El litio y sus depredadores

Más allá de lo colorido de la batalla, la anécdota sirve para dejar en claro una vez más que el litio es el asunto central en el desarrollo del país

Es más que posible que la indignación de Manfred Reyes Villa con Marcelo Claure se haya teatralizado en exceso con meros fines electorales, pues efectivamente se ha disparado a partir de que el empresario multimillonario afincado en Estados Unidos desde hace lustros haya manifestado su preferencia electoral por otro empresario de notable presupuesto, Samuel Doria Medina.

La acusación principal es la de que el segundo hubiera concedido al segundo algún tipo de privilegio sobre el negocio del litio en Bolivia, un negocio sin desarrollar que lleva una década planeando por todo tipo de despachos mientras sus residentes se frotan las manos haciendo números sobre los beneficios que se le estiman.

Claure ha negado por activa y por pasiva que le interese ese negocio, aunque tiene inversiones en el rubro – de hecho compartidas con otro de los magnates que llegaron a Bolivia de la mano del gobierno del MAS, Carlos Gill -, tiene socios muy involucrados en el tema en Argentina y acude a cuanto seminario internacional aparece sobre el tema.
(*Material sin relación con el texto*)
-- ==== Sys2Proof/Machine/Operands.lean ====
section
/-! DEFINITION. Command and result codes, and the parameter words of every command: each used word is read
as one whole 16-bit number and tested against its field's range (R163). -/

namespace Sys2Proof.Machine

/-- The command codes (Table 12.2). -/
def Command.code : Command → Word
  | .post => 1
  | .reply => 2
  | .cancel => 3
  | .notify => 4
  | .take => 5
  | .acquire => 6
  | .release => 7
  | .append => 8
  | .scrub => 9
  | .setRoute => 10
  | .clearRoute => 11
  | .setAdmit => 12
  | .flip => 13
  | .join => 14
  | .leave => 15
  | .ackFault => 16

/-- The result codes (Table 12.2). -/
def ResultCode.code : ResultCode → Nat
  | .done => 0
  | .wrongState => 1
  | .notOnline => 2
  | .noRoute => 3
  | .peerDown => 4
  | .notAdmitted => 5
  | .tagInUse => 6
  | .overCap => 7
  | .noSlot => 8
  | .ownFull => 9
  | .destFull => 10
  | .badLength => 11
  | .badChain => 12
  | .damaged => 13
  | .stale => 14
  | .noExchange => 15
  | .empty => 16
  | .noBuffers => 17
  | .overLimit => 18
  | .busy => 19
  | .badParam => 20
  | .badCommand => 21
  | .noneDamaged => 22

/-- The values 1 to 16 are the defined command codes (R146, Table 12.2). -/
def isCommandCode (w : Word) : Bool := decide (1 ≤ w.toNat) && decide (w.toNat ≤ 16)

/-- An exchange number as one word: slot in the low byte, generation in the high byte (R9). -/
def XNum.word (x : XNum) : Word := BitVec.ofNat 16 (x.slot.val + 256 * x.gen.toNat)

/-! ## Fields -/

/-- A parameter word read as a number below `n` (R163). -/
def fieldBelow (n : Nat) (w : Word) : Option (Fin n) :=
  if h : w.toNat < n then some ⟨w.toNat, h⟩ else none

def serviceField (w : Word) : Option Service := fieldBelow 32 w

def stationField (w : Word) : Option Station := fieldBelow 4 w

def bufferField (w : Word) : Option BufferNo := fieldBelow 256 w

def lengthField (w : Word) : Option PayloadLen := fieldBelow 257 w

/-- A status word above 255 is refused, not cut down (R30). -/
def statusField (w : Word) : Option Status :=
  if w.toNat < 256 then some (w.setWidth 8) else none

/-- A station-set word with any of bits 15-4 set is refused (R163). -/
def setField (w : Word) : Option StationSet :=
  if w.toNat < 16 then some (w.setWidth 4) else none

/-- The low byte is tested against 47; the high byte is the generation, and every value is valid (R11,
R163). -/
def xnumField (w : Word) : Option XNum :=
  if h : w.toNat % 256 < 48 then some ⟨⟨w.toNat % 256, h⟩, (w >>> 8).setWidth 8⟩ else none

/-- A chain head: a buffer number, or FFFFh for no chain (R21). -/
def chainField (w : Word) : Option (Option BufferNo) :=
  if w = Config.noBuffer then some none else (bufferField w).map some

/-- The membership of a station in a station set. -/
def inSet (set : StationSet) (p : Station) : Bool := set.getLsbD p.val

/-- A payload as POST and REPLY give it; a chain is present exactly when the length is above 0 (R21). -/
structure Payload where
  len   : PayloadLen
  chain : Option BufferNo
  deriving DecidableEq, Repr

/-- The payload parameters of POST and REPLY, words 7 and 8 (R21). -/
def payloadField (len chain : Word) : Option Payload :=
  match lengthField len, chainField chain with
  | some l, some c => if decide (l.val = 0) = c.isNone then some ⟨l, c⟩ else none
  | some _, none => none
  | none, _ => none

/-- The inline count (word 2) and exactly that many words from words 3-6 (R21). -/
def inlineField (ps : Vector Word 16) : Option (List Word) :=
  if ps[2].toNat ≤ 4 then some ([ps[3], ps[4], ps[5], ps[6]].take ps[2].toNat) else none

/-! ## The parameter blocks (Table 12.3) -/

structure PostParams where
  service : Service
  tag     : Word
  words   : List Word
  payload : Payload
  deriving DecidableEq, Repr

/-- POST step 1 (R23). -/
def postParams (ps : Vector Word 16) : Option PostParams :=
  match serviceField ps[0], inlineField ps, payloadField ps[7] ps[8] with
  | some v, some ws, some pl => some ⟨v, ps[1], ws, pl⟩
  | _, _, _ => none

structure ReplyParams where
  x       : XNum
  status  : Status
  words   : List Word
  payload : Payload
  deriving DecidableEq, Repr

/-- REPLY step 1 (R30). -/
def replyParams (ps : Vector Word 16) : Option ReplyParams :=
  match xnumField ps[0], statusField ps[1], inlineField ps, payloadField ps[7] ps[8] with
  | some x, some st, some ws, some pl => some ⟨x, st, ws, pl⟩
  | _, _, _, _ => none

structure NotifyParams where
  service : Service
  words   : List Word
  deriving DecidableEq, Repr

/-- NOTIFY check 1 (R39). -/
def notifyParams (ps : Vector Word 16) : Option NotifyParams :=
  match serviceField ps[0], inlineField ps with
  | some v, some ws => some ⟨v, ws⟩
  | _, _ => none

/-- ACQUIRE step 1: a count of 1 to 8 (R80). -/
def acquireParams (ps : Vector Word 16) : Option Nat :=
  if 1 ≤ ps[0].toNat ∧ ps[0].toNat ≤ Config.maxChain then some ps[0].toNat else none

/-- APPEND step 1: two different buffers (R84). -/
def appendParams (ps : Vector Word 16) : Option (BufferNo × BufferNo) :=
  match bufferField ps[0], bufferField ps[1] with
  | some a, some b => if a = b then none else some (a, b)
  | _, _ => none

/-- The REQUEST entry of SET_ROUTE, words 2, 4, 5 and 6 (R64, Table 4.2). -/
def requestRouteParams (owner : Station) (ps : Vector Word 16) : Option RouteEntry :=
  match stationField ps[2], serviceField ps[4], lengthField ps[6] with
  | some d, some v, some m =>
    if d = owner ∨ ps[5] = 0 then none else some (.request d v ps[5] m)
  | _, _, _ => none

/-- The NOTICE entry of SET_ROUTE, words 3 and 4 (R64, Table 4.2). -/
def noticeRouteParams (owner : Station) (ps : Vector Word 16) : Option RouteEntry :=
  match setField ps[3], serviceField ps[4] with
  | some set, some v =>
    if set = 0 ∨ inSet set owner = true then none else some (.notice set v)
  | _, _ => none

/-- SET_ROUTE: the entry the parameters describe, by kind; unused words are not read (R64). -/
def setRouteParams (owner : Station) (ps : Vector Word 16) : Option (Service × RouteEntry) :=
  match serviceField ps[0] with
  | none => none
  | some v =>
    if ps[1] = 1 then (requestRouteParams owner ps).map fun e => (v, e)
    else if ps[1] = 2 then (noticeRouteParams owner ps).map fun e => (v, e)
    else none

/-- SET_ADMIT: service and admitted set, which may be empty but never holds the owner (R67). -/
def setAdmitParams (owner : Station) (ps : Vector Word 16) : Option (Service × StationSet) :=
  match serviceField ps[0], setField ps[1] with
  | some v, some set => if inSet set owner then none else some (v, set)
  | _, _ => none

end Sys2Proof.Machine
end

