-- ==== Sys2Proof/Certificates/Slice0/Obligations.lean ====
section
/-! DEFINITION. The statements for the provers: each a Prop, named by what it states. -/

open Sys2Proof Sys2Proof.Machine

/-! ## Steps and accesses -/

/-- With a command or event at the front of the queue, a step is exec of it with the queue's rest. -/
def Obligations.StepRunsFrontCommand : Prop :=
  ∀ (s : State) (c : Instr) (rest : List Instr),
    step { s with pending := c :: rest } = exec c { s with pending := rest }

/-- On an empty queue a step takes the waiting reads that have no row of their own, which are the reads of every address
but 006h and 040h to 05Fh, and does nothing else (the model's choice, log 2): of each port only the access state may
change; such a read is answered with the word addressed; one that was ended early is taken without ready, and the port
is IDLE afterwards or, where the lines ask for an access again by then, that new access has begun from the lines as they
stand, in the same event (log 14); a port with no such read waiting is as before. -/
def Obligations.EmptyQueueTakesWaitingReads : Prop :=
  (∀ a : Addr, plainRead a = true ↔ a.toNat ≠ 0x006 ∧ ¬ (0x040 ≤ a.toNat ∧ a.toNat < 0x060))
  ∧ ∀ s : State, s.pending = [] →
    ∃ t, step s = .next t ∧ t = { s with ports := t.ports }
      ∧ ∀ p, t.port p = { s.port p with access := (t.port p).access }
        ∧ (∀ a, (s.port p).state ≠ .reset → (s.port p).access = .pending (.read a) false → plainRead a = true →
            (t.port p).access = .answered (some (s.readWord p a)))
        ∧ (∀ a, (s.port p).state ≠ .reset → (s.port p).access = .pending (.read a) true → plainRead a = true →
            ((s.port p).lines.asserted = false → (t.port p).access = .idle)
            ∧ ((s.port p).lines.asserted = true →
                BeginsFrom (s.port p).lines (s.port p).readTiming (s.readWord p) (t.port p).access))
        ∧ ((∀ a early, (s.port p).access = .pending (.read a) early → plainRead a = true →
            (s.port p).state = .reset) → t.port p = s.port p)

/-- No step of the block faults or is refused, whatever the state and the queue. ACCESS and PARITY faults are recorded
and the station goes on. That a step also goes on where the event at the front of the queue is not one that happens in
this state (it is then not taken), and where the queue is empty, is the model's choice (log 1, DESIGN CHOICE; log 2,
DESIGN CHOICE), which no rule of the spec gives. -/
def Obligations.EveryStepGoesOn : Prop := ∀ s : State, StepGoesOn s

/-- A row that takes an access answers it: a port that is PENDING, not in RESET and not ended early, with an access
of the row's class, is ANSWERED afterwards; with select asserted it asserts ready, and the data lines carry the word
of a read and are not driven for a write. At every port ready and the data lines follow the access state: ready is high
impedance without select, asserted while ANSWERED and negated otherwise, and the data lines carry a word exactly while
ANSWERED on a read. -/
def Obligations.TakenAccessIsAnswered : Prop :=
  (∀ q : Port, q.OutputsFollowAccess)
  ∧ ∀ (s : State) (c : Instr) (p : Station) (a : Access), takenAt c = some p → takes c a = true →
    (s.port p).state ≠ .reset → (s.port p).access = .pending a false →
    ∃ t d, exec c s = .next t ∧ (t.port p).access = .answered d
      ∧ ((s.port p).lines.select = true → (t.port p).ready = some true) ∧ (t.port p).dataLines = d
      ∧ (∀ address, a = .read address → ∃ w, d = some w)
      ∧ ∀ address w, a = .write address w → d = none

/-- A row that takes an access ended early gives no ready for it: the port is IDLE afterwards; or, where the lines ask
for an access again by then, that new access has begun from the lines as they stand, in the same event (log 14; a read
without a row of its own may be answered at once, log 2). -/
def Obligations.EarlyEndedAccessGivesNoReady : Prop :=
  ∀ (s : State) (c : Instr) (p : Station) (a : Access), takenAt c = some p → takes c a = true →
    (s.port p).state ≠ .reset → (s.port p).access = .pending a true →
    ∃ t, exec c s = .next t
      ∧ ((s.port p).lines.asserted = false → (t.port p).access = .idle)
      ∧ ((s.port p).lines.asserted = true →
          BeginsFrom (s.port p).lines (s.port p).readTiming (t.readWord p) (t.port p).access)

/-- A row that takes an access is not taken, and nothing changes, unless its port has such an access PENDING; a
port in RESET takes none (R142; the model's choice for the others, log 1). -/
def Obligations.AccessNotTakenChangesNothing : Prop :=
  ∀ (s : State) (c : Instr) (p : Station), takenAt c = some p →
    ((s.port p).state = .reset ∨ ∀ a early, (s.port p).access = .pending a early → takes c a = false) →
    exec c s = .next s

/-- ACCESS_BEGIN: an IDLE port that is not in RESET captures address, direction and data and becomes PENDING, a read
winning over a write; a read without a row of its own whose timing is `atOnce` is answered in the same event (the
model's choice, log 2). In RESET, and while an earlier access is under way, no access begins and the lines stand as
they are driven. -/
def Obligations.AccessBegins : Prop :=
  ∀ (s : State) (p : Station) (lines : BusLines) (timing : ReadTiming), lines.asserted = true →
    ∃ a, exec (.accessBegin p lines timing) s
        = .next (s.modPort p fun q => { q with lines := lines, readTiming := timing, access := a })
      ∧ ((s.port p).state ≠ .reset → (s.port p).access = .idle → BeginsFrom lines timing (s.readWord p) a)
      ∧ (((s.port p).state = .reset ∨ (s.port p).access ≠ .idle) → a = (s.port p).access)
Obviamente no es el único con intereses y que se ha formado en el tema: el propio Manfred basa su campaña y plan de recuperación en una suerte de as bajo la manga: traer 10.000 millones de dólares en concepto de bonos adelantados sobre los derechos del litio, un negocio del que alguien le ha debido hablar.

Manfred maneja las claves del populismo nacionalista a la perfección, y su condición de exmilitar le permite asentarlo veladamente en coordenadas incluso bélicas: orgullo, patria, defender con la vida, etc. Claure, tan lejos de todo, apuesta por burlarse y tratar de “pobre hombre” a un alcalde en ejercicio que guste o no, sigue marcando un 10% en las encuestas. Y ojo, con el bloque popular absolutamente desarticulado para defender sus propias banderas elementales, es muy probable que muchos estén encontrando en Manfred una referencia. Además, un consorcio de millonarios haciendo bulliyng a un adulto mayor no es algo ciertamente atractivo.

Más allá de lo colorido de la batalla, la anécdota sirve para dejar en claro una vez más que el litio es el asunto central en el desarrollo del país, que por mucho que se ignore o se quiera minimizar, el próximo gobierno tendrá un rol clave en direccionar el proyecto hacia un lado o hacia otro. Y no todo da igual.

El proyecto de desarrollo soberano por el que se apostó con más corazón que criterio en el pasado ha acabado en fracaso, pues ni siquiera la tecnología evaporítica, las famosas “piscinas”, han podido implementarse con la calidad suficiente para aprovechar la salmuera. El Gobierno de Luis Arce ha tardado demasiados meses en plantear una alternativa, que el propio mercado la ha ofrecido: la Extracción Directa de Litio, lo que permitía volúmenes mucho mayores y sobre todo, sortear el viejo marco legal del masismo cambiando la operación directa y soberana por contratos de servicios al puro estilo de lo sucedido con los hidrocarburos, pero nunca nadie logró poner de acuerdo en las bancadas, ni siquiera con los apuros y presiones de las últimas semanas.

Ahora es el momento de reflexionar hacia el futuro, teniendo en cuenta que los tiempos se han acelerado y que las grandes compañías han apostado definitivamente por el litio y las tecnologías han alcanzado altos niveles de especialización que se actualizan a toda velocidad sin esperar a nadie. Tener claro que queremos hacer con el litio es la base para trabajar en el futuro. Obviamente algunos querrán venderlo todo a como dé lugar y con buenas comisiones y otros insistirán en un modelo agotado. En cualquier caso, todos deben formar parte de la discusión apostando siempre por Bolivia.